Chaos at Kathmandu domestic terminal with everyone awaiting flights to Lukla
These days in Kathmandu have left me quite anxious, to the point where it's been a struggle to soothe myself. I'm really hoping/expecting getting my boots on the ground will bring about more of the physical and spiritual experience for which I planned.

Sunday, October 7, 2018

Ready or not

Nepal is on the horizon. I'm excited, anxious, and ready to go. I'm not looking forward to the actual travel there and back, but I'm prepared to take it in stride and roll with whatever comes my way. Eventually, I will get there. I'll do my best to embrace the journey.

Preparation for this bucket list trip has been a bit complex and challenging. Trekking through the Himalayas followed by riding an elephant in the jungle meant I needed a lot of different gear, so packing required maximum thought and planning. In fact, the first time I packed last Sunday, it took me 6.5 hours! I'm now almost completely packed. In addition, the house sitters, dog sitter, lawn care guy, and transportation friends have all been set up. Everything is taken care of. Finally.

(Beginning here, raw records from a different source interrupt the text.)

/-- R429: nothing further after a Latched fault (Table 18.9). The watchdog starts again with the reboot it causes. -/
def execWatchdogExpiry (s : State) : Res :=
  if s.now < s.flt.kickAt + ms (s.rd B.FLT R.FLT_WDOG_PERIOD) || s.rd B.FLT R.FLT_ALIVE_CAUSE = 3 then .next s
  else
    let s := (s.stopAlive 2).raise 3 0 0
    let s := s.notifyFault 3
    let s := { s with flt := { s.flt with kickAt := s.now } }
    .next ((s.wr B.FLT R.FLT_WDOG_PERIOD 2000).trigger (.warm true))

def execAliveStart (v : Word) (s : State) : Res :=
  let s := s.answer .ok
  if !bitOf v.toNat R.FLT_ALIVE_START.lo || !s.modes.lkRunning || s.rd B.FLT R.FLT_ALIVE_CAUSE = 3 || s.latched || s.flt.aliveRun || s.oscLost then
    .next s
  else
    let s := (s.wr B.FLT R.FLT_ALIVE_CAUSE 0).wrB B.PWR R.PWR_PINS_ALIVE true
    .next (({ s with flt := { s.flt with aliveRun := true, aliveLevel := true } }.stamp Tm.alive).emit (.pin "ALIVE" true))

/-- R430: half a period of ALIVE has passed: 1 ms less 1% at the least. -/
def execAliveToggle (s : State) : Res :=
  if !s.flt.aliveRun || !s.due Tm.alive 990000 then .next s
  else
    let b := !s.flt.aliveLevel
    let s := s.stamp Tm.alive
    .next (({ s with flt := { s.flt with aliveLevel := b } }.wrB B.PWR R.PWR_PINS_ALIVE b).emit (.pin "ALIVE" b))

/-! ### Performance counters and snapshots (R431 to R433) -/

/-- R431: the Lockkeeper writes a counter's selector. -/
def execPmcSelectWrite (p : Option Pipe) (i : Fin 16) (v : Word) (s : State) : Res :=
  let k := p.map (·.val)
  let key := pmcSel k i
  if pmcNum k ≤ i.val || !s.domOn ((domAt key).getD 0) then .next (s.answer .busError)
  else .next ((s.writeWord key .write v.toNat).answer .ok)

/-- R433: SNAP fixes T; while a snapshot is in progress it has no effect. -/
def State.snap (s : State) : State :=
  if !s.flag B.PMC R.PMC_CTRL_SNAP_DONE then s
  else
    let s := s.wrB B.PMC R.PMC_CTRL_SNAP_DONE false
    { s with flt := { s.flt with snapT := some ((s.now + 2000 + 999) / 1000 * 1000) } }

def execSnap (v : Word) (s : State) : Res :=
  let s := s.writeWord B.PMC .write v.toNat
  .next ((if bitOf v.toNat R.PMC_CTRL_SNAP.lo then s.snap else s).answer .ok)

/-- Every counter copies into its shadow, at local count t (`State.tick` does so as the count reaches T). -/
def State.takeShadows (s : State) (t : Nat) : State :=
  let s := s.wrPair (B.PMC + R.PMC_SNAP_TIME_LO_NS.off) (toSigned 64 ((t : Int) + s.timeOff))
  { s with shadows := s.cnts,
           flt := { s.flt with shadowOff := (List.range 80).filter fun d => !s.domOn d } }

/-- R433: after T SNAP_DONE follows, and PMC_CTRL commands that wait for it end. -/
def execSnapshotInstant (s : State) : Res :=
  match s.flt.snapT with
  | none => .next s
  | some t =>
    if s.now < t then .next s
    else
      let s := { s with flt := { s.flt with snapT := none } }.wrB B.PMC R.PMC_CTRL_SNAP_DONE true
      .next (s.endJobs 0x0611 0 (Final.mk' St.DONE 0 (leBytes 8 (s.pair (B.PMC + R.PMC_SNAP_TIME_LO_NS.off)))))

/-- The internal address of a counter's low word. -/
def isCounter (a : Nat) : Bool := match internalTarget a with
  | some t => t.kind = .write && cntAt t.key
  | none => false

/-- The shadow of a counter, where it is valid. -/
def State.shadowOf (s : State) (a : Nat) : Option Nat :=
  if isCounter a && s.unitExists a && !s.flt.shadowOff.contains ((domAt a).getD 0) then some (tget (fun _ => 0) s.shadows a) else none

/-- R433: PMC_SH_SEL latches a shadow, or sets ERR. -/
def execShadowSelect (v : Word) (s : State) : Res :=
  let s := s.setReg (B.PMC + R.PMC_SH_SEL_ADDR.off) v
  let s := s.wrB B.PMC R.PMC_SH_STAT_ERR (s.shadowOf v.toNat).isNone
  let s := s.wrB B.PMC R.PMC_SH_STAT_VALID (s.shadowOf v.toNat).isSome
  .next ((match s.shadowOf v.toNat with
    | some x => s.wrPair (B.PMC + R.PMC_SH_LO_LO.off) x
    | none => s).answer .ok)

/-! ### Background work (R435, Table 18.7) -/

def State.setOverdue (s : State) (a : Nat) : State :=
  let r := B.FLT + R.FLT_BG_OVERDUE_OVERDUE.off
  s.wrW r (setBits (s.reg r).toNat a a 1)

def execBackgroundOverdue (a : Fin 11) (s : State) : Res :=
  if !s.bgAt a 1 || s.bgOverdue a then .next s else .next ((s.setOverdue a).raise 9 a 0)

def execBackgroundHardBound (a : Fin 11) (s : State) : Res :=
  let x := tget (fun _ => ⟨0, false⟩) s.flt.bg a
  if !s.bgAt a 2 || x.hard then .next s
  else .next ({ s with flt := { s.flt with bg := tput (fun _ => ⟨0, false⟩) s.flt.bg a { x with hard := true } } }.raise 10 a 0)

/-- What the parity scrub finds in an entry: Seed and Sieve entries are rewritten from the master by the firmware (R204);
words and graph entries stay as they show until the firmware rewrites them (R141, R165). -/
def State.scrubEntry (s : State) (x : ScrubMem) (ecc : Ecc) (readBack : Bool) : State :=
  let fix := fun (s : State) (src : Nat) (addr : Nat) (f : State → State) =>
    let s := s.raise src 0 addr
    if s.modes.lkRunning then (f s).ackRouted src else s
  match x with
  | .seed q i =>
    let s := if ecc = .bad then s.setUpset (upsetSeed (seedKey q i)) 2 else s
    if s.upset (upsetSeed (seedKey q i)) = 2 then fix s (160 + 4 * q) (i * 0x20) fun s => s.rewriteEntry q false i readBack else s
  | .sieve q a =>
    let s := if ecc = .bad then s.setUpset (upsetSieve (sieveKey q a)) 2 else s
    if s.upset (upsetSieve (sieveKey q a)) = 2 then fix s (161 + 4 * q) (a * 0x20) fun s => s.rewriteEntry q true a readBack else s
  | .word p bank gate w =>
    let k := upsetWord (wordKey p bank gate w)
    let s := s.noteEcc k ecc
    if s.upset k ≠ 0 then s.raise (pipeSrc p 1) 0 0 else s
  | .graph h a =>
    let k := graphKey h a
    let s := s.noteEcc k ecc
    if s.upset k ≠ 0 then s.raise (32 + 4 * h) 0 a else s
  | .meter _ _ | .edit _ _ => s

/-- The domain that holds a scrubbed memory. -/
def scrubDom : ScrubMem → Nat
  | .seed q _ | .sieve q _ | .meter q _ => domQuad q
  | .word p _ _ _ => domPipe p
  | .graph h _ => domHR h
  | .edit t _ => domTR t

/-- R435: the parity scrub reads its next entry, on the even schedule of one pass per 8 min; a pass that has read them all is over. -/
def execParityScrubStep (x : ScrubMem) (ecc : Ecc) (readBack : Bool) (s : State) : Res :=
  if !s.domOn (scrubDom x) || decide (s.bgAge 2 * s.parityTotal < s.flt.parity * ms 480000) then .next s
  else
    let s := s.scrubEntry x ecc readBack
    let n := s.flt.parity + 1
    if s.parityTotal ≤ n then .next ({ s with flt := { s.flt with parity := 0 } }.bgRan 2)
    else .next { s with flt := { s.flt with parity := n } }

/-- R435: every lane has been adapted, every 100 ms. -/
def execSerdesAdaptation (s : State) : Res := .next (if s.bgAge 5 < ms 100 then s else s.bgRan 5)

/-- R435: every 24 h the wear scan issues one admin command to each drive and to the vault. -/
def execWearScan (s : State) : Res :=
  if s.bgAge 9 < 24 * ms 3600000 then .next s
  else
    let ds := (List.range 32).filter fun d => (s.drive d).up && s.domOn (domDP d)
    let s := ds.foldl (fun s d => s.emit (.drive d "wear" 0 0)) s
    .next ((if s.domOn 75 then s.emit (.drive 32 "wear" 0 0) else s).bgRan 9)

/-! ### Telemetry (R436, Table 18.8) -/

/-- Addresses of a counter family's low words. -/
def expandDims (a : Nat) : List (Nat × Nat) → List Nat
  | [] => [a]
  | (st, n) :: ds => (List.range n).flatMap fun i => expandDims (a + st * i) ds

/-- The counters of an instance in register order. -/
def blockCnts (base : Nat) (l : List CntDesc) : List Nat :=
  sortBy (fun a => a) (l.flatMap fun c => expandDims (base + c.off) c.dims)

/-- The programmable and slot counters of a pipeline, and its other ones. -/
def cntsPmcPipe (k : Nat) : List CntDesc := (cntsPipe (if k < 16 then 12 else 6)).filter fun c => C.GATE_PMC_CNT ≤ c.off
def cntsGateOnly (k : Nat) : List CntDesc := (cntsPipe (if k < 16 then 12 else 6)).filter fun c => c.off < C.GATE_PMC_CNT

/-- The counters of a group, for the PF0 of link m. -/
def groupCnts (m g : Nat) : List Nat :=
  if g = 0 then (List.range 24).flatMap fun n => blockCnts (B.ETH n) cntsETH
  else if g = 1 then blockCnts (B.HPTC m) cntsHPT
  else if g = 2 then ((List.range 16).flatMap fun h => blockCnts (B.HUSK h) cntsHUSK)
    ++ (List.range 32).flatMap fun k => blockCnts (B.PIPE k) (cntsGateOnly k)
  else if g = 3 then ((List.range 16).flatMap fun h => blockCnts (B.HDR h) cntsHDR) ++ blockCnts B.WEIR cntsWEIR
    ++ ((List.range 4).flatMap fun q => blockCnts (B.TAP q) cntsTAP) ++ (List.range 16).flatMap fun t => blockCnts (B.TLR t) cntsTLR
  else if g = 4 then ((List.range 4).flatMap fun q => blockCnts (B.SEED q) cntsSEED ++ blockCnts (B.SIEV q) cntsSIEV)
    ++ blockCnts (B.RSV 1) cntsRSVHT
  else if g = 5 then blockCnts B.TIME cntsTIME
  else if g = 6 then blockCnts B.SILO cntsSILO ++ blockCnts B.CND cntsCND
  else if g = 7 then ((List.range 4).flatMap fun k => blockCnts (B.RSV k) cntsRSV) ++ blockCnts B.HOP cntsHOP
  else if g = 8 then blockCnts B.BMV cntsBMV ++ blockCnts B.ICR cntsICR
  else if g = 9 then blockCnts B.FLT cntsFLT ++ blockCnts B.PMC cntsPMC
    ++ (List.range 32).flatMap fun k => blockCnts (B.PIPE k) (cntsPmcPipe k)
  else []

def telemCnts (m mask : Nat) : List Nat := (List.range 10).flatMap fun g => if bitOf mask g then groupCnts m g else []
def telemLen (m mask : Nat) : Nat := 64 + 8 * (telemCnts m mask).length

I'm not sure what to expect once I land in Kathmandu. I mean, I know the schedule of each day, but I've never traveled to this part of the world before. I've been to several foreign countries, but Nepal will be the least westernized among them. I'm really looking forward to soaking in the various cultures, Kathmandu city versus Sherpa villages versus jungle inhabitants, which I will experience.

I'm not sure how often I will have a chance to post here once I'm trekking, but I will do my best to keep you updated. At the very least, know there will be a boat load of pictures on the way. Until then, carry on, my friends.

Tuesday, October 2, 2018

Best(?) Blog... Wow.

Heartfelt gratitude and appreciation today to Dan Brown of My Therapy App. He wrote to me earlier this week to inform me My Therapy App has selected my little blog as the "Best Depression Blog for Life." I was shocked and completely humbled. He posted his top ten blogs in ten different categories on his site today. I am grateful for the recognition, glad to know some people find solace and hope in my words, and I admit, surprised to be noticed.

I've been writing this blog for over a decade. Sometimes, especially when I'm doing well, I wonder if I'm making a difference, if anything I write is helpful. This honor won't totally take those worries from me, but it inspires me to keep writing despite my intermittent reservations. Thanks, Dan. Thanks for letting me know I've made a difference in at least one person's life.